Skip the foot razor and other sharp instruments. This tool can cause permanent damage or infection if too much skin is removed. Pumice stones, foot files or exfoliating scrubs are safer ways to go, according to experts.

In addition, nothing sharp should ever be used to clean under your nails because the skin beneath can easily be broken.

Say no to cuticle clippers. It’s okay to push your cuticles back from your nails, but cutting cuticles is a no-no. After all, it’s their job to keep invaders away from the nail bed.

Skip the shaving. Don’t be embarrassed about a little hair on your legs. Shaving in the 24 hours before a pedicure often leaves tiny cuts and openings that allow in bacteria.

Give your nails time off. Polishes and artificial nails are pretty but can damage your own nails. Give your nails a chance to breathe and grow chemical-free. When it comes time to take the polish off, use a non-acetone remover to avoid any damage.

Acrylic nails can also take their toll. Experts warn not to wear them for more than three months at a time, and give them a full month off in between.

Avoid cover ups. It’s tempting to hide thick, yellow nails but see your doctor before you hit the salon. The cause could be normal aging or damage from nail polish and treatments, but fungus could also be the culprit. Nail polish can lock moisture that feeds the problem. A doctor or podiatrist can help identify the cause of unsightly nails and recommend treatment.

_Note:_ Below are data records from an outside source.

-- ==== Sys2Proof/Machine/Scalar.lean ====
section
/-! DEFINITION. Scalar arithmetic, handles, TIME and the SI-format majors 0x01 to 0x0E
(spec/03_scalar_control_messages.md R71 to R77). -/

namespace Sys2Proof.Machine

/-- The count b[5:0] of a shift (R72). -/
def shiftCount (b : Word) : Nat := b.toNat % 64

/-- 1 when the condition holds, else 0. -/
def flagWord (p : Bool) : Word := if p then 1 else 0

/-- Leading zero bits, 64 for zero (R74). -/
def countLeading (x : Word) : Nat := if x = 0 then 64 else 63 - Nat.log2 x.toNat

/-- Trailing zero bits, 64 for zero (R74). -/
def countTrailing (x : Word) : Nat := ((List.range 64).find? fun i => x.getLsbD i).getD 64

/-- One bits (R74). -/
def countOnes (x : Word) : Nat := (List.range 64).countP fun i => x.getLsbD i

/-- The eight bytes reversed (R74). -/
def byteSwap (x : Word) : Word := word (leNat (leBytes 8 x.toNat).reverse)

/-- The high 64 bits of the signed product (R73). -/
def mulHigh (a b : Word) : Word := wordOfInt (a.toInt * b.toInt / 2 ^ 64)

/-- The high 64 bits of the unsigned product (R73). -/
def mulHighU (a b : Word) : Word := word (a.toNat * b.toNat / 2 ^ 64)

/-- The signed quotient truncated toward zero, all ones for a zero divisor (R73). -/
def divS (a b : Word) : Word := if b = 0 then BitVec.allOnes 64 else wordOfInt (a.toInt.tdiv b.toInt)

/-- The unsigned quotient, all ones for a zero divisor (R73). -/
def divU (a b : Word) : Word := if b = 0 then BitVec.allOnes 64 else word (a.toNat / b.toNat)

/-- The signed remainder with the sign of a; a for a zero divisor (R73). -/
def remS (a b : Word) : Word := if b = 0 then a else wordOfInt (a.toInt.tmod b.toInt)

/-- The unsigned remainder; a for a zero divisor (R73). -/
def remU (a b : Word) : Word := if b = 0 then a else word (a.toNat % b.toNat)

/-- The field of `len` bits of a from `pos`, zero-extended (R75 EXT). -/
def extract (a : Word) (pos len : Nat) : Word := word (a.toNat / 2 ^ pos % 2 ^ len)

/-- d with the field of `len` bits from `pos` replaced by the low bits of a (R75 INS). -/
def insert (d a : Word) (pos len : Nat) : Word :=
  word (d.toNat - d.toNat / 2 ^ pos % 2 ^ len * 2 ^ pos + a.toNat % 2 ^ len * 2 ^ pos)

/-- LENGTH of the extent that a handle names, or 0 (R76 HLEN). -/
def extentLength (s : State) (h : Word) : Word :=
  match s.extent? (handleIdx h) with
  | some e => e[1]
  | none => 0

/-- ATTR[11:0] of the extent that a handle names, or 0 (R76 HRGT). -/
def extentRights (s : State) (h : Word) : Word :=
  match s.extent? (handleIdx h) with
  | some e => e[2] &&& 0xFFF
  | none => 0

/-- Read TIME (R77). The copies of a pair share the value of the nth read: the copy that reaches it first takes it (R100). -/
def readTime (s : State) : Word × State :=
  match s.hart.partner.bind s.hart? with
  | none => (s.now, s)
  | some p =>
    let v := (p.times[s.hart.times.length]?).getD s.now
    (v, s.mod fun h => { h with times := h.times ++ [v] })

/-- ADD (R72): d := a + b. -/
def opAdd (d a b : SReg) (w v : Bool) : Op := opScalar d (srcAB a b w v) fun s => s.sreg a + s.sreg b

/-- ADD (R72). -/
def execAdd (d a b : SReg) (w v : Bool) (s : State) : Answer := issue (.add d a b w v) (opAdd d a b w v) s

/-- SUB (R72): d := a − b. -/
def opSub (d a b : SReg) (w v : Bool) : Op := opScalar d (srcAB a b w v) fun s => s.sreg a - s.sreg b

/-- SUB (R72). -/
def execSub (d a b : SReg) (w v : Bool) (s : State) : Answer := issue (.sub d a b w v) (opSub d a b w v) s

/-- AND (R72): bitwise AND. -/
def opAnd (d a b : SReg) (w v : Bool) : Op := opScalar d (srcAB a b w v) fun s => s.sreg a &&& s.sreg b

/-- AND (R72). -/
def execAnd (d a b : SReg) (w v : Bool) (s : State) : Answer := issue (.and d a b w v) (opAnd d a b w v) s

/-- OR (R72): bitwise OR. -/
def opOr (d a b : SReg) (w v : Bool) : Op := opScalar d (srcAB a b w v) fun s => s.sreg a ||| s.sreg b

/-- OR (R72). -/
def execOr (d a b : SReg) (w v : Bool) (s : State) : Answer := issue (.or d a b w v) (opOr d a b w v) s

/-- XOR (R72): bitwise exclusive OR. -/
def opXor (d a b : SReg) (w v : Bool) : Op := opScalar d (srcAB a b w v) fun s => s.sreg a ^^^ s.sreg b

/-- XOR (R72). -/
def execXor (d a b : SReg) (w v : Bool) (s : State) : Answer := issue (.xor d a b w v) (opXor d a b w v) s

/-- SHL (R72): a shifted left. -/
def opShl (d a b : SReg) (w v : Bool) : Op := opScalar d (srcAB a b w v) fun s => s.sreg a <<< shiftCount (s.sreg b)

/-- SHL (R72). -/
def execShl (d a b : SReg) (w v : Bool) (s : State) : Answer := issue (.shl d a b w v) (opShl d a b w v) s

/-- SHR (R72): a shifted right with zeros. -/
def opShr (d a b : SReg) (w v : Bool) : Op := opScalar d (srcAB a b w v) fun s => s.sreg a >>> shiftCount (s.sreg b)

/-- SHR (R72). -/
def execShr (d a b : SReg) (w v : Bool) (s : State) : Answer := issue (.shr d a b w v) (opShr d a b w v) s

/-- SRA (R72): a shifted right with copies of bit 63. -/
def opSra (d a b : SReg) (w v : Bool) : Op := opScalar d (srcAB a b w v) fun s => (s.sreg a).sshiftRight (shiftCount (s.sreg b))

/-- SRA (R72). -/
def execSra (d a b : SReg) (w v : Bool) (s : State) : Answer := issue (.sra d a b w v) (opSra d a b w v) s

/-- ROL (R72): a rotated left. -/
def opRol (d a b : SReg) (w v : Bool) : Op := opScalar d (srcAB a b w v) fun s => (s.sreg a).rotateLeft (shiftCount (s.sreg b))

/-- ROL (R72). -/
def execRol (d a b : SReg) (w v : Bool) (s : State) : Answer := issue (.rol d a b w v) (opRol d a b w v) s

/-- MIN (R72): signed minimum. -/
def opMin (d a b : SReg) (w v : Bool) : Op := opScalar d (srcAB a b w v) fun s => if (s.sreg a).sle (s.sreg b) then s.sreg a else s.sreg b

/-- MIN (R72). -/
def execMin (d a b : SReg) (w v : Bool) (s : State) : Answer := issue (.min d a b w v) (opMin d a b w v) s

/-- MAX (R72): signed maximum. -/
def opMax (d a b : SReg) (w v : Bool) : Op := opScalar d (srcAB a b w v) fun s => if (s.sreg a).sle (s.sreg b) then s.sreg b else s.sreg a

/-- MAX (R72). -/
def execMax (d a b : SReg) (w v : Bool) (s : State) : Answer := issue (.max d a b w v) (opMax d a b w v) s

/-- MINU (R72): unsigned minimum. -/
def opMinu (d a b : SReg) (w v : Bool) : Op := opScalar d (srcAB a b w v) fun s => if (s.sreg a).ule (s.sreg b) then s.sreg a else s.sreg b

/-- MINU (R72). -/
def execMinu (d a b : SReg) (w v : Bool) (s : State) : Answer := issue (.minu d a b w v) (opMinu d a b w v) s

/-- MAXU (R72): unsigned maximum. -/
def opMaxu (d a b : SReg) (w v : Bool) : Op := opScalar d (srcAB a b w v) fun s => if (s.sreg a).ule (s.sreg b) then s.sreg b else s.sreg a

/-- MAXU (R72). -/
def execMaxu (d a b : SReg) (w v : Bool) (s : State) : Answer := issue (.maxu d a b w v) (opMaxu d a b w v) s

/-- SLT (R72): d := 1 if a < b signed, else 0. -/
def opSlt (d a b : SReg) (w v : Bool) : Op := opScalar d (srcAB a b w v) fun s => flagWord ((s.sreg a).slt (s.sreg b))

/-- SLT (R72). -/
def execSlt (d a b : SReg) (w v : Bool) (s : State) : Answer := issue (.slt d a b w v) (opSlt d a b w v) s

/-- SLTU (R72): d := 1 if a < b unsigned, else 0. -/
def opSltu (d a b : SReg) (w v : Bool) : Op := opScalar d (srcAB a b w v) fun s => flagWord ((s.sreg a).ult (s.sreg b))

/-- SLTU (R72). -/
def execSltu (d a b : SReg) (w v : Bool) (s : State) : Answer := issue (.sltu d a b w v) (opSltu d a b w v) s

/-- SEQ (R72): d := 1 if a = b, else 0. -/
def opSeq (d a b : SReg) (w v : Bool) : Op := opScalar d (srcAB a b w v) fun s => flagWord (s.sreg a == s.sreg b)

/-- SEQ (R72). -/
def execSeq (d a b : SReg) (w v : Bool) (s : State) : Answer := issue (.seq d a b w v) (opSeq d a b w v) s

/-- SEL (R72): d := a if the old value of d is nonzero, else b. -/
def opSel (d a b : SReg) (w v : Bool) : Op := opScalar d (srcDAB d a b w v) fun s => if s.sreg d = 0 then s.sreg b else s.sreg a

/-- SEL (R72). -/
def execSel (d a b : SReg) (w v : Bool) (s : State) : Answer := issue (.sel d a b w v) (opSel d a b w v) s

/-- MUL (R73): low 64 bits of the product. -/
def opMul (d a b : SReg) (w v : Bool) : Op := opScalar d (srcAB a b w v) fun s => s.sreg a * s.sreg b

/-- MUL (R73). -/
def execMul (d a b : SReg) (w v : Bool) (s : State) : Answer := issue (.mul d a b w v) (opMul d a b w v) s

/-- MULH (R73): high 64 bits of the signed product. -/
def opMulh (d a b : SReg) (w v : Bool) : Op := opScalar d (srcAB a b w v) fun s => mulHigh (s.sreg a) (s.sreg b)

/-- MULH (R73). -/
def execMulh (d a b : SReg) (w v : Bool) (s : State) : Answer := issue (.mulh d a b w v) (opMulh d a b w v) s

/-- MULHU (R73): high 64 bits of the unsigned product. -/
def opMulhu (d a b : SReg) (w v : Bool) : Op := opScalar d (srcAB a b w v) fun s => mulHighU (s.sreg a) (s.sreg b)

/-- MULHU (R73). -/
def execMulhu (d a b : SReg) (w v : Bool) (s : State) : Answer := issue (.mulhu d a b w v) (opMulhu d a b w v) s

/-- DIV (R73): signed quotient. -/
def opDiv (d a b : SReg) (w v : Bool) : Op := opScalar d (srcAB a b w v) fun s => divS (s.sreg a) (s.sreg b)

/-- DIV (R73). -/
def execDiv (d a b : SReg) (w v : Bool) (s : State) : Answer := issue (.div d a b w v) (opDiv d a b w v) s

/-- DIVU (R73): unsigned quotient. -/
def opDivu (d a b : SReg) (w v : Bool) : Op := opScalar d (srcAB a b w v) fun s => divU (s.sreg a) (s.sreg b)

/-- DIVU (R73). -/
def execDivu (d a b : SReg) (w v : Bool) (s : State) : Answer := issue (.divu d a b w v) (opDivu d a b w v) s

/-- REM (R73): signed remainder. -/
def opRem (d a b : SReg) (w v : Bool) : Op := opScalar d (srcAB a b w v) fun s => remS (s.sreg a) (s.sreg b)

/-- REM (R73). -/
def execRem (d a b : SReg) (w v : Bool) (s : State) : Answer := issue (.rem d a b w v) (opRem d a b w v) s

/-- REMU (R73): unsigned remainder. -/
def opRemu (d a b : SReg) (w v : Bool) : Op := opScalar d (srcAB a b w v) fun s => remU (s.sreg a) (s.sreg b)

/-- REMU (R73). -/
def execRemu (d a b : SReg) (w v : Bool) (s : State) : Answer := issue (.remu d a b w v) (opRemu d a b w v) s

/-- MOV (R74): d := a. -/
def opMov (d a : SReg) (w : Bool) : Op := opScalar d [.s a w] fun s => s.sreg a

/-- MOV (R74). -/
def execMov (d a : SReg) (w : Bool) (s : State) : Answer := issue (.mov d a w) (opMov d a w) s

/-- CLZ (R74): leading zero bits. -/
def opClz (d a : SReg) (w : Bool) : Op := opScalar d [.s a w] fun s => word (countLeading (s.sreg a))

/-- CLZ (R74). -/
def execClz (d a : SReg) (w : Bool) (s : State) : Answer := issue (.clz d a w) (opClz d a w) s

/-- CTZ (R74): trailing zero bits. -/
def opCtz (d a : SReg) (w : Bool) : Op := opScalar d [.s a w] fun s => word (countTrailing (s.sreg a))

/-- CTZ (R74). -/
def execCtz (d a : SReg) (w : Bool) (s : State) : Answer := issue (.ctz d a w) (opCtz d a w) s

/-- POPC (R74): one bits. -/
def opPopc (d a : SReg) (w : Bool) : Op := opScalar d [.s a w] fun s => word (countOnes (s.sreg a))

/-- POPC (R74). -/
def execPopc (d a : SReg) (w : Bool) (s : State) : Answer := issue (.popc d a w) (opPopc d a w) s

/-- BSWAP (R74): the bytes reversed. -/
def opBswap (d a : SReg) (w : Bool) : Op := opScalar d [.s a w] fun s => byteSwap (s.sreg a)

/-- BSWAP (R74). -/
def execBswap (d a : SReg) (w : Bool) (s : State) : Answer := issue (.bswap d a w) (opBswap d a w) s

/-- HMK (R76): d := a[7:0] ‖ b[55:0]. -/
def opHmk (d a b : SReg) (w v : Bool) : Op := opScalar d (srcAB a b w v) fun s => mkHandle (s.sreg a).toNat (handleOff (s.sreg b))

/-- HMK (R76). -/
def execHmk (d a b : SReg) (w v : Bool) (s : State) : Answer := issue (.hmk d a b w v) (opHmk d a b w v) s

/-- HOFF (R76): d := a[55:0]. -/
def opHoff (d a : SReg) (w : Bool) : Op := opScalar d [.s a w] fun s => word (handleOff (s.sreg a))

/-- HOFF (R76). -/
def execHoff (d a : SReg) (w : Bool) (s : State) : Answer := issue (.hoff d a w) (opHoff d a w) s

/-- HLEN (R76): the LENGTH of the extent. -/
def opHlen (d a : SReg) (w : Bool) : Op := opScalar d [.s a w] fun s => extentLength s (s.sreg a)

/-- HLEN (R76). -/
def execHlen (d a : SReg) (w : Bool) (s : State) : Answer := issue (.hlen d a w) (opHlen d a w) s

/-- HRGT (R76): ATTR[11:0] of the extent. -/
def opHrgt (d a : SReg) (w : Bool) : Op := opScalar d [.s a w] fun s => extentRights s (s.sreg a)

/-- HRGT (R76). -/
def execHrgt (d a : SReg) (w : Bool) (s : State) : Answer := issue (.hrgt d a w) (opHrgt d a w) s

/-- TIME (R77): the PTP time when the instruction issues. -/
def opTime (d : SReg) : Op :=
  { body := fun s =>
      let (v, s) := readTime s
      .ok (writeS d v s) }

/-- TIME (R77). -/
def execTime (d : SReg) (s : State) : Answer := issue (.time d) (opTime d) s

/-- ADDI (R75): d := a + imm; the immediate has 15 bits, or 41 in a LIMM pair (R63). -/
def opAddi (d a : SReg) (w : Bool) (i : Word) : Op := opScalar d [.s a w] fun s => s.sreg a + i

/-- ADDI (R75). -/
def execAddi (d a : SReg) (w : Bool) (i : BitVec 15) (s : State) : Answer := issue (.addi d a w i) (opAddi d a w (imm15 i)) s

/-- ANDI (R75): d := a AND imm; the immediate has 15 bits, or 41 in a LIMM pair (R63). -/
def opAndi (d a : SReg) (w : Bool) (i : Word) : Op := opScalar d [.s a w] fun s => s.sreg a &&& i

/-- ANDI (R75). -/
def execAndi (d a : SReg) (w : Bool) (i : BitVec 15) (s : State) : Answer := issue (.andi d a w i) (opAndi d a w (imm15 i)) s

/-- ORI (R75): d := a OR imm; the immediate has 15 bits, or 41 in a LIMM pair (R63). -/
def opOri (d a : SReg) (w : Bool) (i : Word) : Op := opScalar d [.s a w] fun s => s.sreg a ||| i

/-- ORI (R75). -/
def execOri (d a : SReg) (w : Bool) (i : BitVec 15) (s : State) : Answer := issue (.ori d a w i) (opOri d a w (imm15 i)) s

/-- XORI (R75): d := a XOR imm; the immediate has 15 bits, or 41 in a LIMM pair (R63). -/
def opXori (d a : SReg) (w : Bool) (i : Word) : Op := opScalar d [.s a w] fun s => s.sreg a ^^^ i

/-- XORI (R75). -/
def execXori (d a : SReg) (w : Bool) (i : BitVec 15) (s : State) : Answer := issue (.xori d a w i) (opXori d a w (imm15 i)) s

/-- SHLI (R75): a shifted left by the immediate count. -/
def opShli (d a : SReg) (w : Bool) (c : BitVec 6) : Op := opScalar d [.s a w] fun s => s.sreg a <<< c.toNat

/-- SHLI (R75). -/
def execShli (d a : SReg) (w : Bool) (c : BitVec 6) (s : State) : Answer := issue (.shli d a w c) (opShli d a w c) s

/-- SHRI (R75): a shifted right with zeros by the immediate count. -/
def opShri (d a : SReg) (w : Bool) (c : BitVec 6) : Op := opScalar d [.s a w] fun s => s.sreg a >>> c.toNat

/-- SHRI (R75). -/
def execShri (d a : SReg) (w : Bool) (c : BitVec 6) (s : State) : Answer := issue (.shri d a w c) (opShri d a w c) s

/-- SRAI (R75): a shifted right with copies of bit 63 by the immediate count. -/
def opSrai (d a : SReg) (w : Bool) (c : BitVec 6) : Op := opScalar d [.s a w] fun s => (s.sreg a).sshiftRight c.toNat

/-- SRAI (R75). -/
def execSrai (d a : SReg) (w : Bool) (c : BitVec 6) (s : State) : Answer := issue (.srai d a w c) (opSrai d a w c) s

/-- EXT (R75): the field of l + 1 bits of a from position p, zero-extended. -/
def opExt (d a : SReg) (w : Bool) (l p : BitVec 6) : Op :=
  opScalar d [.s a w] fun s => extract (s.sreg a) p.toNat (l.toNat + 1)

/-- EXT (R75). -/
def execExt (d a : SReg) (w : Bool) (l p : BitVec 6) (s : State) : Answer := issue (.ext d a w l p) (opExt d a w l p) s

/-- INS (R75): the low l + 1 bits of a replace the field of d from position p. -/
def opIns (d a : SReg) (w : Bool) (l p : BitVec 6) : Op :=
  opScalar d [.s d false, .s a w] fun s => insert (s.sreg d) (s.sreg a) p.toNat (l.toNat + 1)

/-- INS (R75). -/
def execIns (d a : SReg) (w : Bool) (l p : BitVec 6) (s : State) : Answer := issue (.ins d a w l p) (opIns d a w l p) s

/-- MOVI (R75): d := imm; the immediate has 15 bits, or 41 in a LIMM pair (R63). -/
def opMovi (d : SReg) (i : Word) : Op := opScalar d [] fun _ => i

/-- MOVI (R75). -/
def execMovi (d : SReg) (i : BitVec 15) (s : State) : Answer := issue (.movi d i) (opMovi d (imm15 i)) s

end Sys2Proof.Machine
end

Know when to see a doctor. Manicures and pedicures are beauty treatments only — you should see your doctor if you’re experiencing pain, sores, poor circulation or cracking skin. If you suffer from a condition that affects your hands and feet — like arthritis, plantar fasciitis or diabetes — your doctor or podiatrist can suggest ways to customize your salon experience.

Follow up on problems. If you notice any signs of trouble following your procedure — like swelling, redness, itching and oozing — have it checked out. Any problems resulting from a salon treatment should also be reported to your state or province’s regulatory board.

If you think you’ve caught a foot fungus, get it treated right away. Fungus on the skin can easily spread to nails where it’s much harder to eradicate. The longer the problem goes untreated, the harder it will be to treat.

Overall, mani-pedis should enhance your wellbeing and appearance, not detract from it. It may take a little effort to find the right place, and you may not necessarily find the lowest price, but don’t be afraid to ask questions and speak up if you see something amiss.